• **RECORD EXCERPTS**

/-- Every core is granted a line without poison, in the order asked. -/
theorem each_grantCore_clean (line : Nat) (own : Nat → Bool) (cs : List Nat) :
    ∀ s : State, s.linePoisoned line = false → let t := s.each cs fun s c => s.grantCore line c (own c)
      t.clu.grants = s.clu.grants ++ cs ∧ t.clu.busErr = s.clu.busErr ∧ t.clu.poison = s.clu.poison ∧ Frame [.clu] s t := by
  induction cs with
  | nil => exact fun s _ => ⟨(List.append_nil _).symm, rfl, rfl, .refl _ s⟩
  | cons c cs ih =>
    intro s h
    obtain ⟨hgrants, herr, hpoison, hframe⟩ := ih (s.grantCore line c (own c)) (by rw [grantCore_clean h]; exact h)
    have hone : Frame [.clu] s (s.grantCore line c (own c)) := by
      rw [grantCore_clean h]
      exact (frame_setClu s _).trans (frame_setClu _ _)
    rw [grantCore_clean h] at hgrants herr hpoison
    exact ⟨by rw [State.each, List.foldl_cons, grantCore_clean h]; exact hgrants.trans (List.append_assoc ..),
      by rw [State.each, List.foldl_cons, grantCore_clean h]; exact herr,
      by rw [State.each, List.foldl_cons, grantCore_clean h]; exact hpoison, hone.trans hframe⟩

/-- Every core that asks for a poisoned line gets a bus error. -/
theorem each_grantCore_poisoned (line : Nat) (own : Nat → Bool) (cs : List Nat) :
    ∀ s : State, s.linePoisoned line = true → let t := s.each cs fun s c => s.grantCore line c (own c)
      t.clu.grants = s.clu.grants ∧ t.clu.busErr = s.clu.busErr ++ cs ∧ Frame [.clu] s t := by
  induction cs with
  | nil => exact fun s _ => ⟨rfl, (List.append_nil _).symm, .refl _ s⟩
  | cons c cs ih =>
    intro s h
    obtain ⟨hgrants, herr, hframe⟩ := ih (s.grantCore line c (own c)) (by rw [grantCore_poisoned h]; exact h)
    have hone : Frame [.clu] s (s.grantCore line c (own c)) := by
      rw [grantCore_poisoned h]
      exact frame_setClu s _
    rw [grantCore_poisoned h] at hgrants herr
    exact ⟨by rw [State.each, List.foldl_cons, grantCore_poisoned h]; exact hgrants,
      by rw [State.each, List.foldl_cons, grantCore_poisoned h]; exact herr.trans (List.append_assoc ..), hone.trans hframe⟩

/-- The cores of a request, in turn from the one due. -/
def State.coherenceOrder (s : State) (reqs : BitVec 4) : List Nat :=
  ([0, 1, 2, 3].map fun i => (s.clu.next + i) % 4).filter fun c => reqs.getLsbD c

/-- No grants and no bus errors yet. -/
def State.askLine (s : State) : State := s.modClu fun x => { x with grants := [], busErr := [] }

theorem exec_coherenceRequest (s : State) (line : Nat) (reqs owns : BitVec 4) : exec (.coherenceRequest line none reqs owns) s =
    .next (s.askLine.each (s.coherenceOrder reqs) fun s c => s.grantCore line c (owns.getLsbD c)) := rfl

/-! ## Memory errors (R422) -/

/-- A single-bit error shown and counted. -/
def State.corShown (s : State) (wh : Nat) (a : Word) : State := ((s.eccAt wh a).sticky F.CLU_ECC_COR).count F.CLU_ECCCNT_COR 1

/-- An error that cannot be corrected shown and counted. -/
def State.uncorShown (s : State) (wh : Nat) (a : Word) : State := ((s.eccAt wh a).sticky F.CLU_ECC_UNCOR).count F.CLU_ECCCNT_UNCOR 1

/-- The word of an error is poisoned, once. -/
def State.poisonWord (s : State) (a : Nat) : State :=
  s.modClu fun c => { c with poison := if c.poison.contains a then c.poison else a :: c.poison }

theorem exec_memoryScrub_one (s : State) (wh : Fin 3) (a : Word) :
    exec (.memoryScrub [(wh, a)]) s = .next ((s.corShown wh a).raiseOnce 0xB8 0 none) := rfl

• **PROBLEM STATEMENT**
Each of the lines from the one holding "def State.poisonWord (s" through the final line of the entries is to be set down exactly, and no others.

• **EXERCISE SOLUTION**
def State.poisonWord (s : State) (a : Nat) : State :=
  s.modClu fun c => { c with poison := if c.poison.contains a then c.poison else a :: c.poison }

theorem exec_memoryScrub_one (s : State) (wh : Fin 3) (a : Word) :
    exec (.memoryScrub [(wh, a)]) s = .next ((s.corShown wh a).raiseOnce 0xB8 0 none) := rfl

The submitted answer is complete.